Russia deploys 170,000 for push in Donetsk: Zelenskiy

Ukrainian President Volodymyr Zelenskiy said Russia has deployed nearly 170,000 troops to Ukraine’s eastern Donetsk region, where they are trying to capture the fortress of Pokrovsk, in a major move to gain victory on the battlefield.
“The situation in Pokrovsk is difficult,” Zelenskiy said, while also rejecting Russia’s latest claims that the devastated city was surrounded after more than a year of fighting. He acknowledged that some Russian troops had infiltrated the city but insisted that Ukrainian defenders were weeding them out.
Speaking at a press conference in Kiev, Zelenskiy said, “There are Russians in Pokrovsk.”
“They are being destroyed, slowly being destroyed, because we need to protect our personnel.”
In previous sieges in the almost four years since Russia began its all-out invasion of its neighbor, Ukraine has withdrawn from some places to avoid losing troops. Ukrainian forces are hopelessly inadequate against Russia’s massive army.

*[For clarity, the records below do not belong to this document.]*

/-- The releases that the bytes written by some lanes of a word will carry (09 R258): those of the gang's fences, and its own; an atomic
passes on what it has read. -/
def State.writeRels (s : State) (g : Nat) (o : Op) (ls : List LaneAcc) (obs : List Rel) : List Rel :=
  let x := s.gang g
  match relScope o.i with
  | none => x.fenceRel
  | some sc => addRel ((if memKind o.i = .atomic then obs else []).foldl addRel x.fenceRel) (s.relOf g o (slicesOf ls) sc)

/-- What lanes of a word have read: an acquire takes the releases; a load or an atomic keeps them for a later FENCE (09 R258). -/
def State.observe (s : State) (g : Nat) (o : Op) (ls : List LaneAcc) (obs : List Rel) : State :=
  let s := match acqScope o.i with
    | some sc => s.acquire g o.tag (slicesOf ls) sc obs
    | none => s
  if obs.isEmpty then s else s.modGang g fun x => { x with seenRel := obs.foldl addRel x.seenRel }

/-- Some lanes of an operation have been performed: their results return in 20 cycles. -/
def State.finishLanes (s : State) (g : Nat) (o : Op) (ls : List LaneAcc) : State :=
  let s := s.modOp g o.tag fun o => { o with acc := o.acc.map fun a => (ls.find? fun b => b.lane == a.lane).getD a }
  match memWrites o.i ls with
  | [] => s
  | ws => s.modGang g fun x => { x with arr := x.arr ++ [(s.now + 20, o.tag, ws)] }

/-- Lanes whose bytes hold an uncorrectable error (20 R466). -/
def State.badLanes (s : State) (i : Instr) (ls : List LaneAcc) : List LaneAcc :=
  if memKind i = .store then [] else ls.filter fun a => s.life.badMem.contains (a.pa / 64)

/-- Lanes that read a half of an L1 line whose bytes came with an uncorrectable error (20 R466). -/
def L1Line.badLanes (l : L1Line) (i : Instr) (ls : List LaneAcc) : List LaneAcc :=
  if memKind i = .store then [] else ls.filter fun a => l.poison.getLsbD (a.pa / 64 % 2)

/-- The halves of a line that stay bad once the bytes of a mask have been written: a half whose every byte the L1 has written is good (20 R466). -/
def L1Line.stillBad (l : L1Line) (mask : BitVec 128) : BitVec 2 :=
  let full (h : Nat) : Bool := (l.dirty ||| mask) &&& rangeMask (64 * h) 64 == rangeMask (64 * h) 64
  l.poison &&& BitVec.ofNat 2 ((if full 0 then 0 else 1) + (if full 1 then 0 else 2))

/-- An uncorrectable error met by lanes of a word: a data fault, which holds them in the log again, and an error record. -/
def State.badFault (s : State) (g : Nat) (o : Op) (ls : List LaneAcc) : State :=
  if ls.isEmpty then s
  else
    let s := (s.modOp g o.tag fun o => { o with logged := true }).dataFault g o.tag .uncorrectable (laneBits (ls.map (·.lane)))
    let x := s.gang g
    s.memError (some x.tenant) ((ls.headD { lane := 0, addr := 0 }).pa / 128)

/-- Corrected errors of a block are counted (20 R469). -/
def State.countError (s : State) (k : Nat) : State :=
  { s with priv := { s.priv with cecnt := Sparse.set 0 s.priv.cecnt k (Sparse.get 0 s.priv.cecnt k + 1) } }

/-- An error in an L1 line (08 R246): in a line without written bytes it is corrected by refetch and counted; in a written line it is
uncorrectable, which is the answer. -/
def State.l1Error (s : State) (c ln : Nat) : Bool × State :=
  let l := s.l1 c ln
  if !l.bad then (false, s)
  else if l.dirty = 0 then (false, (s.setL1 c ln { l with bad := false }).countError c)
  else (true, s)

/-- Lanes that read a written L1 line with an error take a data fault; one record of KIND 1 is written (08 R246; 20 R466, R468). -/
def State.l1Fault (s : State) (c g : Nat) (o : Op) (ln : Nat) (ls : List LaneAcc) : State :=
  if ls.isEmpty then s
  else
    let s := (s.modOp g o.tag fun o => { o with logged := true }).dataFault g o.tag .uncorrectable (laneBits (ls.map (·.lane)))
    s.errorRecord 1 (128 * (c / 48) + c % 48) (some (s.gang g).tenant) (ln * 128) 0

/-- Lanes whose access carries a parity error (20 R464, R466): it fails, with a data fault and one record of KIND 3, and the upset is over. -/
def State.pathFault (s : State) (g : Nat) (o : Op) (addr : Nat) (ls : List LaneAcc) : State :=
  if ls.isEmpty then s
  else
    let s := (s.modOp g o.tag fun o => { o with logged := true }).dataFault g o.tag .uncorrectable (laneBits (ls.map (·.lane)))
    let s : State := { s with life := { s.life with parity := s.life.parity.filter fun p => !(p.1 == g && ls.any fun a => a.lane == p.2) } }
    let c := (s.gang g).core
    s.errorRecord 3 (128 * (c / 48) + c % 48) (some (s.gang g).tenant) addr 0

/-- Lanes of a gang whose access a parity error fails. -/
def State.parityLanes (s : State) (g : Nat) (ls : List LaneAcc) : List LaneAcc := ls.filter fun a => s.life.parity.contains (g, a.lane)
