/-- STG (06 R165): a 64-bit offset. -/
def execStg (sz : WSize) (hint : Hint) (d o : Src) (ba : AReg) (s : State) : Host.Outcome State Fault Refusal :=
  s.runWord (.stg sz hint d o ba) fun c => s.issueMem c (.stg sz hint d o ba)

/-- LD.ACQ (06 R169). -/
def execLdAcq (w : Bool) (sc : Scope) (d : VReg) (o : Src) (ba : AReg) (s : State) : Host.Outcome State Fault Refusal :=
  s.runWord (.ldAcq w sc d o ba) fun c => s.issueMem c (.ldAcq w sc d o ba)

/-- ST.REL (06 R169). -/
def execStRel (w : Bool) (sc : Scope) (d o : Src) (ba : AReg) (s : State) : Host.Outcome State Fault Refusal :=
  s.runWord (.stRel w sc d o ba) fun c => s.issueMem c (.stRel w sc d o ba)

/-- ATOM (06 R170, R171). -/
def execAtom (op : AtomOp) (sc : Scope) (d : VReg) (o : Src) (ba : AReg) (s : State) : Host.Outcome State Fault Refusal :=
  s.runWord (.atom op sc d o ba) fun c => s.issueMem c (.atom op sc d o ba)

/-- PREF (06 R168). -/
def execPref (hint : Hint) (o : Src) (ba : AReg) (s : State) : Host.Outcome State Fault Refusal :=
  s.runWord (.pref hint o ba) fun c => s.issueMem c (.pref hint o ba)

/-- FENCE (06 R176). -/
def execFence (sc : Scope) (s : State) : Host.Outcome State Fault Refusal :=
  s.runWord (.fence sc) fun c => s.issueFence c (.fence sc) []

/-- FENCE.X (06 R177). -/
def execFenceX (sc : Scope) (p1 p2 : Path) (s : State) : Host.Outcome State Fault Refusal :=
  s.runWord (.fenceX sc p1 p2) fun c => s.issueFence c (.fenceX sc p1 p2) []

/-- AFENCE (06 R178). -/
def execAfence (sc : Scope) (ax ay : AReg) (s : State) : Host.Outcome State Fault Refusal :=
  s.runWord (.afence sc ax ay) fun c =>
    let x := s.gang c.gang
    s.issueFence c (.afence sc ax ay)
      [{ lane := 0, addr := (x.areg ax.val).toNat }, { lane := 1, addr := (x.areg ay.val).toNat }]

end Sys2Proof.Machine
end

Russian President Vladimir Putin recently claimed that Russian forces have made significant advances on the battlefield, but their progress has been slow and costly in terms of troops and armor.
Putin is trying to convince the USA, which wants him to sign a peace agreement, that Ukraine cannot survive against Russia’s military superiority. He also emphasized that Russia’s nuclear capabilities were increasing, while refusing to compromise on his country’s legitimate war aims.
Ukraine responds by striking targets inside Russia to disrupt military logistics and make Russian civilians feel the effects of war.
Since the beginning of the year, Ukraine has carried out more than 160 successful long-range attacks on Russian oil extraction and refining facilities, Vasyl Maliuk, head of the Ukrainian Security Service, told reporters at the briefing.
Maliuk said Ukraine carried out 20 attacks on Russian oil facilities in September and October alone.
He claimed that the strikes led to a 20 percent drop in oil products in Russia’s domestic market and temporarily halted the operation of 37 percent of Russia’s oil refining capacity. The allegations could not be independently verified.
“Frankly, we don’t rest on our laurels. There are a lot of new perspectives and new approaches in this work,” Maliuk said. he said.
“These include new equipment, new combat units and new communication methods and tools.”
He said that this year Ukraine had destroyed nearly half of Russia’s advanced Pantsir air defense systems, which stopped Ukrainian long-range unmanned aerial vehicles.
He also noted that last year Ukrainian forces struck a military base in Russia, destroying one of Russia’s advanced new hypersonic missiles that can fly 10 times faster than sound.
According to Maliuk, the Oreshnik missile, which was touted by Putin at the end of last year as a game-changing weapon that is impervious to air defense systems, was shot down at the Kapustin Yar military firing range near the Caspian Sea in southwestern Russia, about 500 km from the Ukrainian border.
Putin said a year ago that the missile was used in an attack on the central Ukrainian city of Dnipro, a few months after Maliuk said Ukraine had destroyed one.
Meanwhile, Russian drones crashed into apartment blocks in the northeastern city of Sumy overnight, injuring 11 people, including four children, and also hit the energy infrastructure of the southern Odessa region, authorities said on Friday.
The UN Humanitarian Coordinator in Ukraine, Matthias Schmale, said on Friday that the war is deadlier for civilians this year than in 2024, with a 30 percent increase in casualties so far.
At a briefing in Geneva, Schmale said Russia’s almost daily air strikes on Ukraine’s energy production and distribution facilities were particularly worrying as the winter was expected to be much colder than last year.
Ukrainian cities have centralized public infrastructures to run water, sewage and heating systems, and the UN fears that denying these services to people living in high-rise buildings in cities close to the frontline could “turn into a major crisis,” according to Schmale.
“The destruction of energy production and distribution capacity as winter begins clearly affects the civilian population and is a form of terrorism,” he said.